**Entries provided:**
-- ==== Sys2Proof/Laws/State.lean ====
section
/-!
SUPPORT. What each update of the state leaves of each field: one lemma per field per update, true by definition.
-/

namespace Sys2Proof.Machine

/-! ## setPort -/

@[simp] theorem State.setPort_now (s : State) (n : Nat) v : (s.setPort n v).now = s.now := rfl
@[simp] theorem State.setPort_dev (s : State) (n : Nat) v : (s.setPort n v).dev = s.dev := rfl
@[simp] theorem State.setPort_prev (s : State) (n : Nat) v : (s.setPort n v).prev = s.prev := rfl
@[simp] theorem State.setPort_devAt (s : State) (n : Nat) v : (s.setPort n v).devAt = s.devAt := rfl
@[simp] theorem State.setPort_pkts (s : State) (n : Nat) v : (s.setPort n v).pkts = s.pkts := rfl
@[simp] theorem State.setPort_regs (s : State) (n : Nat) v : (s.setPort n v).regs = s.regs := rfl
@[simp] theorem State.setPort_force (s : State) (n : Nat) v : (s.setPort n v).force = s.force := rfl
@[simp] theorem State.setPort_ports (s : State) (n : Nat) v : (s.setPort n v).ports = SMap.set (fun _ => {}) s.ports n v := rfl
@[simp] theorem State.setPort_seqNo (s : State) (n : Nat) v : (s.setPort n v).seqNo = s.seqNo := rfl
@[simp] theorem State.setPort_mem (s : State) (n : Nat) v : (s.setPort n v).mem = s.mem := rfl
@[simp] theorem State.setPort_time (s : State) (n : Nat) v : (s.setPort n v).time = s.time := rfl
@[simp] theorem State.setPort_power (s : State) (n : Nat) v : (s.setPort n v).power = s.power := rfl
@[simp] theorem State.setPort_boot (s : State) (n : Nat) v : (s.setPort n v).boot = s.boot := rfl
@[simp] theorem State.setPort_gov (s : State) (n : Nat) v : (s.setPort n v).gov = s.gov := rfl
@[simp] theorem State.setPort_islands (s : State) (n : Nat) v : (s.setPort n v).islands = s.islands := rfl
@[simp] theorem State.setPort_restore (s : State) (n : Nat) v : (s.setPort n v).restore = s.restore := rfl
@[simp] theorem State.setPort_sources (s : State) (n : Nat) v : (s.setPort n v).sources = s.sources := rfl
@[simp] theorem State.setPort_ends (s : State) (n : Nat) v : (s.setPort n v).ends = s.ends := rfl
@[simp] theorem State.setPort_chans (s : State) (n : Nat) v : (s.setPort n v).chans = s.chans := rfl
@[simp] theorem State.setPort_waves (s : State) (n : Nat) v : (s.setPort n v).waves = s.waves := rfl
@[simp] theorem State.setPort_slots (s : State) (n : Nat) v : (s.setPort n v).slots = s.slots := rfl
@[simp] theorem State.setPort_ctxs (s : State) (n : Nat) v : (s.setPort n v).ctxs = s.ctxs := rfl
@[simp] theorem State.setPort_stabs (s : State) (n : Nat) v : (s.setPort n v).stabs = s.stabs := rfl
@[simp] theorem State.setPort_engines (s : State) (n : Nat) v : (s.setPort n v).engines = s.engines := rfl
@[simp] theorem State.setPort_acqs (s : State) (n : Nat) v : (s.setPort n v).acqs = s.acqs := rfl
@[simp] theorem State.setPort_share (s : State) (n : Nat) v : (s.setPort n v).share = s.share := rfl
@[simp] theorem State.setPort_pans (s : State) (n : Nat) v : (s.setPort n v).pans = s.pans := rfl
@[simp] theorem State.setPort_crys (s : State) (n : Nat) v : (s.setPort n v).crys = s.crys := rfl
@[simp] theorem State.setPort_masks (s : State) (n : Nat) v : (s.setPort n v).masks = s.masks := rfl
@[simp] theorem State.setPort_rules (s : State) (n : Nat) v : (s.setPort n v).rules = s.rules := rfl
@[simp] theorem State.setPort_markers (s : State) (n : Nat) v : (s.setPort n v).markers = s.markers := rfl
@[simp] theorem State.setPort_trips (s : State) (n : Nat) v : (s.setPort n v).trips = s.trips := rfl
@[simp] theorem State.setPort_slus (s : State) (n : Nat) v : (s.setPort n v).slus = s.slus := rfl
@[simp] theorem State.setPort_slu (s : State) (n : Nat) v : (s.setPort n v).slu = s.slu := rfl
@[simp] theorem State.setPort_lanes (s : State) (n : Nat) v : (s.setPort n v).lanes = s.lanes := rfl
@[simp] theorem State.setPort_quads (s : State) (n : Nat) v : (s.setPort n v).quads = s.quads := rfl
@[simp] theorem State.setPort_links (s : State) (n : Nat) v : (s.setPort n v).links = s.links := rfl
@[simp] theorem State.setPort_life (s : State) (n : Nat) v : (s.setPort n v).life = s.life := rfl
@[simp] theorem State.setPort_hbm (s : State) (n : Nat) v : (s.setPort n v).hbm = s.hbm := rfl
@[simp] theorem State.setPort_bank (s : State) (n : Nat) v : (s.setPort n v).bank = s.bank := rfl
@[simp] theorem State.setPort_jtag (s : State) (n : Nat) v : (s.setPort n v).jtag = s.jtag := rfl
@[simp] theorem State.setPort_pending (s : State) (n : Nat) v : (s.setPort n v).pending = s.pending := rfl

/-! ## setSrc -/

@[simp] theorem State.setSrc_now (s : State) (n : Nat) v : (s.setSrc n v).now = s.now := rfl
@[simp] theorem State.setSrc_dev (s : State) (n : Nat) v : (s.setSrc n v).dev = s.dev := rfl
@[simp] theorem State.setSrc_prev (s : State) (n : Nat) v : (s.setSrc n v).prev = s.prev := rfl
@[simp] theorem State.setSrc_devAt (s : State) (n : Nat) v : (s.setSrc n v).devAt = s.devAt := rfl
@[simp] theorem State.setSrc_pkts (s : State) (n : Nat) v : (s.setSrc n v).pkts = s.pkts := rfl
@[simp] theorem State.setSrc_regs (s : State) (n : Nat) v : (s.setSrc n v).regs = s.regs := rfl
@[simp] theorem State.setSrc_force (s : State) (n : Nat) v : (s.setSrc n v).force = s.force := rfl
@[simp] theorem State.setSrc_ports (s : State) (n : Nat) v : (s.setSrc n v).ports = s.ports := rfl
@[simp] theorem State.setSrc_seqNo (s : State) (n : Nat) v : (s.setSrc n v).seqNo = s.seqNo := rfl
@[simp] theorem State.setSrc_mem (s : State) (n : Nat) v : (s.setSrc n v).mem = s.mem := rfl
@[simp] theorem State.setSrc_time (s : State) (n : Nat) v : (s.setSrc n v).time = s.time := rfl
@[simp] theorem State.setSrc_power (s : State) (n : Nat) v : (s.setSrc n v).power = s.power := rfl
@[simp] theorem State.setSrc_boot (s : State) (n : Nat) v : (s.setSrc n v).boot = s.boot := rfl
@[simp] theorem State.setSrc_gov (s : State) (n : Nat) v : (s.setSrc n v).gov = s.gov := rfl
@[simp] theorem State.setSrc_islands (s : State) (n : Nat) v : (s.setSrc n v).islands = s.islands := rfl
@[simp] theorem State.setSrc_restore (s : State) (n : Nat) v : (s.setSrc n v).restore = s.restore := rfl
@[simp] theorem State.setSrc_sources (s : State) (n : Nat) v : (s.setSrc n v).sources = SMap.set (fun _ => {}) s.sources n v := rfl
@[simp] theorem State.setSrc_ends (s : State) (n : Nat) v : (s.setSrc n v).ends = s.ends := rfl
@[simp] theorem State.setSrc_chans (s : State) (n : Nat) v : (s.setSrc n v).chans = s.chans := rfl
@[simp] theorem State.setSrc_waves (s : State) (n : Nat) v : (s.setSrc n v).waves = s.waves := rfl
@[simp] theorem State.setSrc_slots (s : State) (n : Nat) v : (s.setSrc n v).slots = s.slots := rfl
@[simp] theorem State.setSrc_ctxs (s : State) (n : Nat) v : (s.setSrc n v).ctxs = s.ctxs := rfl
@[simp] theorem State.setSrc_stabs (s : State) (n : Nat) v : (s.setSrc n v).stabs = s.stabs := rfl
@[simp] theorem State.setSrc_engines (s : State) (n : Nat) v : (s.setSrc n v).engines = s.engines := rfl
@[simp] theorem State.setSrc_acqs (s : State) (n : Nat) v : (s.setSrc n v).acqs = s.acqs := rfl
@[simp] theorem State.setSrc_share (s : State) (n : Nat) v : (s.setSrc n v).share = s.share := rfl
@[simp] theorem State.setSrc_pans (s : State) (n : Nat) v : (s.setSrc n v).pans = s.pans := rfl
@[simp] theorem State.setSrc_crys (s : State) (n : Nat) v : (s.setSrc n v).crys = s.crys := rfl
@[simp] theorem State.setSrc_masks (s : State) (n : Nat) v : (s.setSrc n v).masks = s.masks := rfl
@[simp] theorem State.setSrc_rules (s : State) (n : Nat) v : (s.setSrc n v).rules = s.rules := rfl
@[simp] theorem State.setSrc_markers (s : State) (n : Nat) v : (s.setSrc n v).markers = s.markers := rfl
@[simp] theorem State.setSrc_trips (s : State) (n : Nat) v : (s.setSrc n v).trips = s.trips := rfl
@[simp] theorem State.setSrc_slus (s : State) (n : Nat) v : (s.setSrc n v).slus = s.slus := rfl
@[simp] theorem State.setSrc_slu (s : State) (n : Nat) v : (s.setSrc n v).slu = s.slu := rfl
@[simp] theorem State.setSrc_lanes (s : State) (n : Nat) v : (s.setSrc n v).lanes = s.lanes := rfl
@[simp] theorem State.setSrc_quads (s : State) (n : Nat) v : (s.setSrc n v).quads = s.quads := rfl
@[simp] theorem State.setSrc_links (s : State) (n : Nat) v : (s.setSrc n v).links = s.links := rfl
@[simp] theorem State.setSrc_life (s : State) (n : Nat) v : (s.setSrc n v).life = s.life := rfl
@[simp] theorem State.setSrc_hbm (s : State) (n : Nat) v : (s.setSrc n v).hbm = s.hbm := rfl
@[simp] theorem State.setSrc_bank (s : State) (n : Nat) v : (s.setSrc n v).bank = s.bank := rfl
@[simp] theorem State.setSrc_jtag (s : State) (n : Nat) v : (s.setSrc n v).jtag = s.jtag := rfl
@[simp] theorem State.setSrc_pending (s : State) (n : Nat) v : (s.setSrc n v).pending = s.pending := rfl

/-! ## setBe -/

@[simp] theorem State.setBe_now (s : State) (n : Nat) v : (s.setBe n v).now = s.now := rfl
@[simp] theorem State.setBe_dev (s : State) (n : Nat) v : (s.setBe n v).dev = s.dev := rfl
@[simp] theorem State.setBe_prev (s : State) (n : Nat) v : (s.setBe n v).prev = s.prev := rfl
@[simp] theorem State.setBe_devAt (s : State) (n : Nat) v : (s.setBe n v).devAt = s.devAt := rfl
@[simp] theorem State.setBe_pkts (s : State) (n : Nat) v : (s.setBe n v).pkts = s.pkts := rfl
@[simp] theorem State.setBe_regs (s : State) (n : Nat) v : (s.setBe n v).regs = s.regs := rfl
@[simp] theorem State.setBe_force (s : State) (n : Nat) v : (s.setBe n v).force = s.force := rfl
@[simp] theorem State.setBe_ports (s : State) (n : Nat) v : (s.setBe n v).ports = s.ports := rfl
@[simp] theorem State.setBe_seqNo (s : State) (n : Nat) v : (s.setBe n v).seqNo = s.seqNo := rfl
@[simp] theorem State.setBe_mem (s : State) (n : Nat) v : (s.setBe n v).mem = s.mem := rfl
@[simp] theorem State.setBe_time (s : State) (n : Nat) v : (s.setBe n v).time = s.time := rfl
@[simp] theorem State.setBe_power (s : State) (n : Nat) v : (s.setBe n v).power = s.power := rfl
@[simp] theorem State.setBe_boot (s : State) (n : Nat) v : (s.setBe n v).boot = s.boot := rfl
@[simp] theorem State.setBe_gov (s : State) (n : Nat) v : (s.setBe n v).gov = s.gov := rfl
@[simp] theorem State.setBe_islands (s : State) (n : Nat) v : (s.setBe n v).islands = s.islands := rfl
@[simp] theorem State.setBe_restore (s : State) (n : Nat) v : (s.setBe n v).restore = s.restore := rfl
@[simp] theorem State.setBe_sources (s : State) (n : Nat) v : (s.setBe n v).sources = s.sources := rfl
@[simp] theorem State.setBe_ends (s : State) (n : Nat) v : (s.setBe n v).ends = SMap.set (fun _ => {}) s.ends n v := rfl
@[simp] theorem State.setBe_chans (s : State) (n : Nat) v : (s.setBe n v).chans = s.chans := rfl
@[simp] theorem State.setBe_waves (s : State) (n : Nat) v : (s.setBe n v).waves = s.waves := rfl
@[simp] theorem State.setBe_slots (s : State) (n : Nat) v : (s.setBe n v).slots = s.slots := rfl
@[simp] theorem State.setBe_ctxs (s : State) (n : Nat) v : (s.setBe n v).ctxs = s.ctxs := rfl
@[simp] theorem State.setBe_stabs (s : State) (n : Nat) v : (s.setBe n v).stabs = s.stabs := rfl
@[simp] theorem State.setBe_engines (s : State) (n : Nat) v : (s.setBe n v).engines = s.engines := rfl
@[simp] theorem State.setBe_acqs (s : State) (n : Nat) v : (s.setBe n v).acqs = s.acqs := rfl
@[simp] theorem State.setBe_share (s : State) (n : Nat) v : (s.setBe n v).share = s.share := rfl
@[simp] theorem State.setBe_pans (s : State) (n : Nat) v : (s.setBe n v).pans = s.pans := rfl
@[simp] theorem State.setBe_crys (s : State) (n : Nat) v : (s.setBe n v).crys = s.crys := rfl
@[simp] theorem State.setBe_masks (s : State) (n : Nat) v : (s.setBe n v).masks = s.masks := rfl
@[simp] theorem State.setBe_rules (s : State) (n : Nat) v : (s.setBe n v).rules = s.rules := rfl
@[simp] theorem State.setBe_markers (s : State) (n : Nat) v : (s.setBe n v).markers = s.markers := rfl
@[simp] theorem State.setBe_trips (s : State) (n : Nat) v : (s.setBe n v).trips = s.trips := rfl
@[simp] theorem State.setBe_slus (s : State) (n : Nat) v : (s.setBe n v).slus = s.slus := rfl
@[simp] theorem State.setBe_slu (s : State) (n : Nat) v : (s.setBe n v).slu = s.slu := rfl
@[simp] theorem State.setBe_lanes (s : State) (n : Nat) v : (s.setBe n v).lanes = s.lanes := rfl
@[simp] theorem State.setBe_quads (s : State) (n : Nat) v : (s.setBe n v).quads = s.quads := rfl
@[simp] theorem State.setBe_links (s : State) (n : Nat) v : (s.setBe n v).links = s.links := rfl
@[simp] theorem State.setBe_life (s : State) (n : Nat) v : (s.setBe n v).life = s.life := rfl
@[simp] theorem State.setBe_hbm (s : State) (n : Nat) v : (s.setBe n v).hbm = s.hbm := rfl
@[simp] theorem State.setBe_bank (s : State) (n : Nat) v : (s.setBe n v).bank = s.bank := rfl
@[simp] theorem State.setBe_jtag (s : State) (n : Nat) v : (s.setBe n v).jtag = s.jtag := rfl
@[simp] theorem State.setBe_pending (s : State) (n : Nat) v : (s.setBe n v).pending = s.pending := rfl
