-- ==== Sys2Proof/Laws/Answers.lean ====
section
/-!
SUPPORT. Which outcome a command has: a next state where its units and port exist, otherwise the fault of R27.
-/

namespace Sys2Proof.Machine

/-- The outcome is a next state when the check holds, and the fault otherwise. -/
def AnswersIf (b : Bool) (x : Host.Outcome State Fault Refusal) : Prop :=
  (b = true → ∃ t, x = .next t) ∧ (b = false → x = .fault .noSuchUnit)

theorem answersIf_next {s : State} : AnswersIf true (.next s) := ⟨fun _ => ⟨s, rfl⟩, nofun⟩

theorem answersIf_ite {b : Bool} {c : Prop} [Decidable c] {x : Host.Outcome State Fault Refusal} (h : b = decide c)
    (hx : ∃ t, x = .next t) : AnswersIf b (if c then x else .fault .noSuchUnit) := by
  subst h
  by_cases hc : c
  · simp only [hc, if_true, decide_true]; exact ⟨fun _ => hx, nofun⟩
  · simp only [hc, if_false, decide_false]; exact ⟨nofun, fun _ => rfl⟩
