/-! ## accepted -/

@[simp] theorem State.accepted_now (s : State) (p : Nat) (r : Reg) (i v : Nat) : (accepted s p r i v).now = s.now := rfl
@[simp] theorem State.accepted_dev (s : State) (p : Nat) (r : Reg) (i v : Nat) : (accepted s p r i v).dev = s.dev := rfl
@[simp] theorem State.accepted_prev (s : State) (p : Nat) (r : Reg) (i v : Nat) : (accepted s p r i v).prev = s.prev := rfl
@[simp] theorem State.accepted_regs (s : State) (p : Nat) (r : Reg) (i v : Nat) : (accepted s p r i v).regs = s.regs := rfl
@[simp] theorem State.accepted_force (s : State) (p : Nat) (r : Reg) (i v : Nat) : (accepted s p r i v).force = s.force := rfl
@[simp] theorem State.accepted_seqNo (s : State) (p : Nat) (r : Reg) (i v : Nat) : (accepted s p r i v).seqNo = s.seqNo := rfl
@[simp] theorem State.accepted_mem (s : State) (p : Nat) (r : Reg) (i v : Nat) : (accepted s p r i v).mem = s.mem := rfl
@[simp] theorem State.accepted_time (s : State) (p : Nat) (r : Reg) (i v : Nat) : (accepted s p r i v).time = s.time := rfl
@[simp] theorem State.accepted_power (s : State) (p : Nat) (r : Reg) (i v : Nat) : (accepted s p r i v).power = s.power := rfl
@[simp] theorem State.accepted_boot (s : State) (p : Nat) (r : Reg) (i v : Nat) : (accepted s p r i v).boot = s.boot := rfl
@[simp] theorem State.accepted_gov (s : State) (p : Nat) (r : Reg) (i v : Nat) : (accepted s p r i v).gov = s.gov := rfl
@[simp] theorem State.accepted_islands (s : State) (p : Nat) (r : Reg) (i v : Nat) : (accepted s p r i v).islands = s.islands := rfl
@[simp] theorem State.accepted_restore (s : State) (p : Nat) (r : Reg) (i v : Nat) : (accepted s p r i v).restore = s.restore := rfl
@[simp] theorem State.accepted_sources (s : State) (p : Nat) (r : Reg) (i v : Nat) : (accepted s p r i v).sources = s.sources := rfl
@[simp] theorem State.accepted_ends (s : State) (p : Nat) (r : Reg) (i v : Nat) : (accepted s p r i v).ends = s.ends := rfl
@[simp] theorem State.accepted_chans (s : State) (p : Nat) (r : Reg) (i v : Nat) : (accepted s p r i v).chans = s.chans := rfl
@[simp] theorem State.accepted_waves (s : State) (p : Nat) (r : Reg) (i v : Nat) : (accepted s p r i v).waves = s.waves := rfl
@[simp] theorem State.accepted_slots (s : State) (p : Nat) (r : Reg) (i v : Nat) : (accepted s p r i v).slots = s.slots := rfl
@[simp] theorem State.accepted_ctxs (s : State) (p : Nat) (r : Reg) (i v : Nat) : (accepted s p r i v).ctxs = s.ctxs := rfl
@[simp] theorem State.accepted_stabs (s : State) (p : Nat) (r : Reg) (i v : Nat) : (accepted s p r i v).stabs = s.stabs := rfl
@[simp] theorem State.accepted_engines (s : State) (p : Nat) (r : Reg) (i v : Nat) : (accepted s p r i v).engines = s.engines := rfl
@[simp] theorem State.accepted_acqs (s : State) (p : Nat) (r : Reg) (i v : Nat) : (accepted s p r i v).acqs = s.acqs := rfl
@[simp] theorem State.accepted_pans (s : State) (p : Nat) (r : Reg) (i v : Nat) : (accepted s p r i v).pans = s.pans := rfl
@[simp] theorem State.accepted_crys (s : State) (p : Nat) (r : Reg) (i v : Nat) : (accepted s p r i v).crys = s.crys := rfl
@[simp] theorem State.accepted_masks (s : State) (p : Nat) (r : Reg) (i v : Nat) : (accepted s p r i v).masks = s.masks := rfl
@[simp] theorem State.accepted_rules (s : State) (p : Nat) (r : Reg) (i v : Nat) : (accepted s p r i v).rules = s.rules := rfl
@[simp] theorem State.accepted_markers (s : State) (p : Nat) (r : Reg) (i v : Nat) : (accepted s p r i v).markers = s.markers := rfl
@[simp] theorem State.accepted_trips (s : State) (p : Nat) (r : Reg) (i v : Nat) : (accepted s p r i v).trips = s.trips := rfl
@[simp] theorem State.accepted_slus (s : State) (p : Nat) (r : Reg) (i v : Nat) : (accepted s p r i v).slus = s.slus := rfl
@[simp] theorem State.accepted_slu (s : State) (p : Nat) (r : Reg) (i v : Nat) : (accepted s p r i v).slu = s.slu := rfl
@[simp] theorem State.accepted_lanes (s : State) (p : Nat) (r : Reg) (i v : Nat) : (accepted s p r i v).lanes = s.lanes := rfl
@[simp] theorem State.accepted_quads (s : State) (p : Nat) (r : Reg) (i v : Nat) : (accepted s p r i v).quads = s.quads := rfl
@[simp] theorem State.accepted_links (s : State) (p : Nat) (r : Reg) (i v : Nat) : (accepted s p r i v).links = s.links := rfl
@[simp] theorem State.accepted_life (s : State) (p : Nat) (r : Reg) (i v : Nat) : (accepted s p r i v).life = s.life := rfl
@[simp] theorem State.accepted_hbm (s : State) (p : Nat) (r : Reg) (i v : Nat) : (accepted s p r i v).hbm = s.hbm := rfl
@[simp] theorem State.accepted_bank (s : State) (p : Nat) (r : Reg) (i v : Nat) : (accepted s p r i v).bank = s.bank := rfl
@[simp] theorem State.accepted_jtag (s : State) (p : Nat) (r : Reg) (i v : Nat) : (accepted s p r i v).jtag = s.jtag := rfl
@[simp] theorem State.accepted_pending (s : State) (p : Nat) (r : Reg) (i v : Nat) : (accepted s p r i v).pending = s.pending := rfl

**Task details:** From the entries above, print the lines beginning at the one with "i v).power = s.power := rfl" and stopping after the one with "i v).islands = s.islands := rfl", exactly as written and with nothing else.

**Task response:**
@[simp] theorem State.accepted_power (s : State) (p : Nat) (r : Reg) (i v : Nat) : (accepted s p r i v).power = s.power := rfl
@[simp] theorem State.accepted_boot (s : State) (p : Nat) (r : Reg) (i v : Nat) : (accepted s p r i v).boot = s.boot := rfl
@[simp] theorem State.accepted_gov (s : State) (p : Nat) (r : Reg) (i v : Nat) : (accepted s p r i v).gov = s.gov := rfl
@[simp] theorem State.accepted_islands (s : State) (p : Nat) (r : Reg) (i v : Nat) : (accepted s p r i v).islands = s.islands := rfl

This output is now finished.